Luo Tsun-yin, a social psychologist at Shih Hsin University in Taiwan, asserts that fewer than 10% of rape cases are reported.

The 2013 Multi-country Study on Men and Domestic Violence asked Chinese men whether they had ever coerced a female partner into having sex (including alcohol facilitated rape): 22.2% said yes, 9.3% had done so in the past year, 19.4% raped their partner, 55% of the men who had raped had done so more than once, and 9% had done so to four or more partners; 86% cited sexual entitlement as their motive (the highest percentage in the study) and 57% answered that they raped out of boredom; 72.4% experienced no legal consequences, 1.7% had raped another man, 25.1% who had raped reported first doing so as a teenager, and 2.2% admitted to having committed gang rape.

A report conducted by the All-China Women's Federation estimated that close to ten percent of married or committed Chinese women experience physical or sexual violence. Recent research has found that there exists no psychometric measure which can assess attitudes toward rape in China. For example, researchers found that men endorse the view that revealing clothing conveys consent for sex.

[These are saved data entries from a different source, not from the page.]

-- ==== Sys2Proof/Tests/Slice0.lean ====
section
/-! SUPPORT. The author's own checks: ill-formed commands refused, frames written out from section 10.6, the worked case
of section 5.8, and for each statement of Certificates/Slice0/Obligations.lean states and operands that meet its
hypotheses, its clauses at their boundaries. -/

namespace Sys2Proof.Tests

set_option Elab.async false

open Sys2Proof Sys2Proof.Machine

/-! ### Small states -/

/-- The state a command leaves. -/
def after (c : Instr) (s : State) : State := match exec c s with | .next t => t | _ => s

/-- The status with which a command is answered at a port; none when it is not answered. -/
def verdict (p : Port) (c : Instr) (s : State) : Option Status := ((after c s).port p).answer.map Answer.status

def key : StageKey := ⟨214, 3⟩
def key2 : StageKey := ⟨216, 1⟩
def key3 : StageKey := ⟨218, 2⟩

/-- A channel in VALID with a value. -/
def okChannel (v : Int) : Channel := ⟨.valid, 0, v, false, none, ⟨0, false⟩⟩

/-- A channel in another state. -/
def channelIn (v : Validity) (bad : Nat) : Channel := ⟨v, bad, 2000, false, some 2000, ⟨0, false⟩⟩

/-- A present line in IDLE with VALID channels. -/
def idleLine : Line :=
  { Line.fresh LineSettings.default 8 with
    state := .idle, readback := .closed, travel := none, startCheck := false, pressure := okChannel 2000,
    flow := okChannel 60 }

def grantOf (p : Port) (started : Bool) : Grant :=
  ⟨p, .live, started, if started then none else some ⟨60, 7⟩, some ⟨3, 2⟩, none, none⟩

/-- A line with a LIVE grant of P0, bound to the stage of the worked case, with 8 pulses since its last sample. -/
def boundLine (st : LineState) : Line :=
  { idleLine with
    state := st, stage := some key, command := .opened, readback := .opened,
    grant := some (grantOf .p0 (st = .injecting ∨ st = .holding)), classes := some ⟨2, 2, 0, 0, some 2200⟩,
    decision := some ⟨0, 0, 0, 0⟩, recordTimer := some 10, holdTimer := if st = .holding then some 30 else none,
    causes := if st = .holding then [.console] else [], pulses := 8 }

/-- The fields of the worked case, for any key. -/
def fieldsOf (k : StageKey) : StageFields :=
  { key := k, order := 1, top := 2400, bottom := 2900, pMax := 3000, vMax := 2500, jMax := 300000, qRef := 10,
    tRef := 60, band := 5, margin := 5, fractureDrop := 20, fractureRise := 50, startClass := 3, thickStep := 500,
    riseThreshold := 100, policy := .hold, neighbours := [216], prereqs := [], overridden := false }

def stageOf (st : StageStatus) (k : StageKey) : Stage :=
  { fields := fieldsOf k, waiting := false, status := st, endCause := none, decision := ⟨false, false⟩,
    progress := some ⟨610000, 500, 3, 0, 0, 0, 60, 0, 0, 3⟩, startTime := some 0, endTime := none }

def gaugeAt (u : Int) : Gauge := ⟨okChannel u, some 0, u, false, 0, 0, 0, true⟩

/-- A part at work: every line IDLE, one batch of class 2, four judged gauges, the stages as given. -/
def part (stages : List Stage) : State :=
  { State.reset with
    store := { State.reset.store with stages := stages }
    lines := Vector.replicate 8 idleLine
    gauges := Vector.replicate 4 (gaugeAt 0)
    level := okChannel 400
    grout := { Grout.fresh with batches := [⟨1, 2, 400, 400000, 0⟩], nextBatch := 2 }
    stop := ⟨false, false, false, false, 0, 0, false, true, false⟩
    clock := ⟨0, 100, true, none⟩ }

def ready : State := part [stageOf .ready key]

/-- A part whose line L3 is in a state of a LIVE grant of P0 and carries an ACTIVE stage. -/
def busy (st : LineState) : State := (part [stageOf .active key]).setLine 3 (boundLine st)

/-- The same with its line changed. -/
def busyWith (st : LineState) (f : Line → Line) : State := (busy st).updLine 3 f

/-- A state with LOCKDOWN in force. -/
def locked (s : State) : State := s.updStop (fun u => { u with lockdown := true })

/-- A state with a port's receiver in a state, its answer being sent or not. -/
def hearing (p : Port) (r : Receiver) (sending : Bool) (s : State) : State :=
  s.updPort p (fun x => { x with receiver := r, sending := sending })

/-- A line sample with the valve read OPEN, and with it read CLOSED. -/
def openSample (current : Nat) : Instr := .lineSampleEvent 3 current false true false
def closedSample (current : Nat) : Instr := .lineSampleEvent 3 current false false true

/-- A STAGE_WRITE of the worked case. -/
def writeArgs (k : StageKey) : StageWriteArgs :=
  { clear := 0, key := k, order := 1, top := 2400, bottom := 2900, pMax := 3000, vMax := 2500, jMax := 300000,
    qRef := 10, tRef := 60, band := 5, margin := 5, fractureDrop := 20, fractureRise := 50, startClass := 2,
    thickStep := 500, riseThreshold := 100, policy := 0, overridden := 0, neighbourCount := 1,
    neighbourSlots := [216, 0, 0, 0], prereqCount := 1, prereqSlots := [key2, ⟨0, 0⟩, ⟨0, 0⟩, ⟨0, 0⟩] }

/-- The default part settings as PART_CONFIG carries them. -/
def configArgs : PartConfigArgs := ⟨8, 60, 3, 20, 10, 90, 100, 80, 2000, 80, 3, 50, 100, 10, 0, 15⟩

/-! ### Ill-formed commands -/

theorem test_claim_operands_over_a_byte_are_ill_formed :
    Instr.wf (.claim .p0 0 (.args ⟨256, key⟩)) = false ∧ Instr.wf (.claim .p0 0 (.args ⟨0, ⟨65536, 1⟩⟩)) = false ∧
    Instr.wf (.claim .p0 0 (.args ⟨0, ⟨1, 256⟩⟩)) = false ∧ Instr.wf (.claim .p0 0 (.args ⟨255, ⟨65535, 255⟩⟩)) = true := by
  decide +kernel

theorem test_a_body_of_the_kinds_own_length_is_no_wrong_length :
    Instr.wf (.start .p0 0 (.wrongLength [])) = false ∧ Instr.wf (.start .p0 0 (.wrongLength [0])) = true ∧
    Instr.wf (.start .p0 0 (.wrongLength (List.replicate 241 0))) = false := by decide +kernel

theorem test_pump_status_and_readings_fit_their_bytes :
    Instr.wf (.pumpStatus .p0 0 (.args ⟨256, 0⟩)) = false ∧ Instr.wf (.stageRead .c0 0 (.args ⟨0, key, 256⟩)) = false ∧
    Instr.wf (.lineRead .c0 0 (.args 256)) = false ∧ Instr.wf (.readFaults .c0 0 (.args ⟨0, 256⟩)) = false ∧
    Instr.wf (.alertMask .c0 0 (.args 4294967296)) = false ∧ Instr.wf (.setTime .c0 0 (.args 4294967296)) = false := by
  decide +kernel

theorem test_stage_write_carries_four_slots :
    Instr.wf (.stageWrite .c0 0 (.args (writeArgs key))) = true ∧
    Instr.wf (.stageWrite .c0 0 (.args { writeArgs key with neighbourSlots := [] })) = false ∧
    Instr.wf (.stageWrite .c0 0 (.args { writeArgs key with prereqSlots := [] })) = false ∧
    Instr.wf (.stageWrite .c0 0 (.args { writeArgs key with top := 65536 })) = false := by decide +kernel

theorem test_a_decision_row_carries_its_own_action :
    Instr.wf (.stageDecideClose .c0 0 (.args ⟨key, 1, 0, 0⟩)) = true ∧
    Instr.wf (.stageDecideClose .c0 0 (.args ⟨key, 2, 0, 0⟩)) = false ∧
    Instr.wf (.stageDecideAbandon .c0 0 (.args ⟨key, 3, 0, 0⟩)) = false ∧
    Instr.wf (.stageDecideResume .c0 0 (.args ⟨key, 1, 0, 0⟩)) = false ∧
    Instr.wf (.stageDecideContinue .c0 0 (.args ⟨key, 1, 0, 0⟩)) = false ∧
    Instr.wf (.stageDecideContinue .c0 0 (.args ⟨key, 4, 0, 0⟩)) = true := by decide +kernel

== Social stigma cast on victims of rape ==
Victims of rape in China often remain silent and do not report the crime because traditional culture holds that being raped is shameful and should be kept private. Popular activist Guo Jianmei told the story of a villager who raped over 100 women, and asserted that "not one of them spoke up." In another incident, a girl and her mother tried to register a complaint against a rapist, but Zhong Xiancong, a police official, did not register it and suggested to the victim, "To protect your reputation, you should forget about the whole thing."

Rape is regarded as taboo in Chinese culture, and the victim is often rejected by society, as the culture views women as solely responsible for the rape. One American victim of rape in China stated that she felt she would have been prosecuted by the state if she had tried to speak out against the rape.

==Law==
The laws against rape in China have been criticized by some, including Guo Jianmei, who noted that weaknesses in the legal system make it possible for certain rapists to escape justice; furthermore, legal loopholes previously allowed child rapists to escape with light sentences.

In 2011, a man who raped another man was convicted of "intentional injury" rather than rape, as non-consensual same-sex sexual conduct was not defined as a sexual offense.

In November 2015, China Daily reported another same-sex case which happened in Luzhou city, Sichuan province. In this case, a man robbed and raped another man, but did not face sanction for the crime of sexual assault.

In November 2015, Xinhua News Agency reported that the criminal code was amended to include the sexual assault and rape of men, citing the above case. In addition, sex with underaged (defined as under 14 years of age) prostitutes was reclassified as rape.

In recent years some additional legislation has been passed. The Draft Law was the first to define domestic violence in China, and its benefits include outlining how to obtain restraining orders, and providing guidelines to officials such as judges and police officers with how to handle cases of domestic violence in congruity with the law. However, there are weaknesses in this law as it only covers family members, and excludes protection for unmarried, divorced, dating, and LGBTQ partners. It also doesn't attempt to combat economic abuse which is all too easily perpetrated illegally under China's marriage law. The Draft Law falls significantly short of international standards, including those of surrounding Asian countries.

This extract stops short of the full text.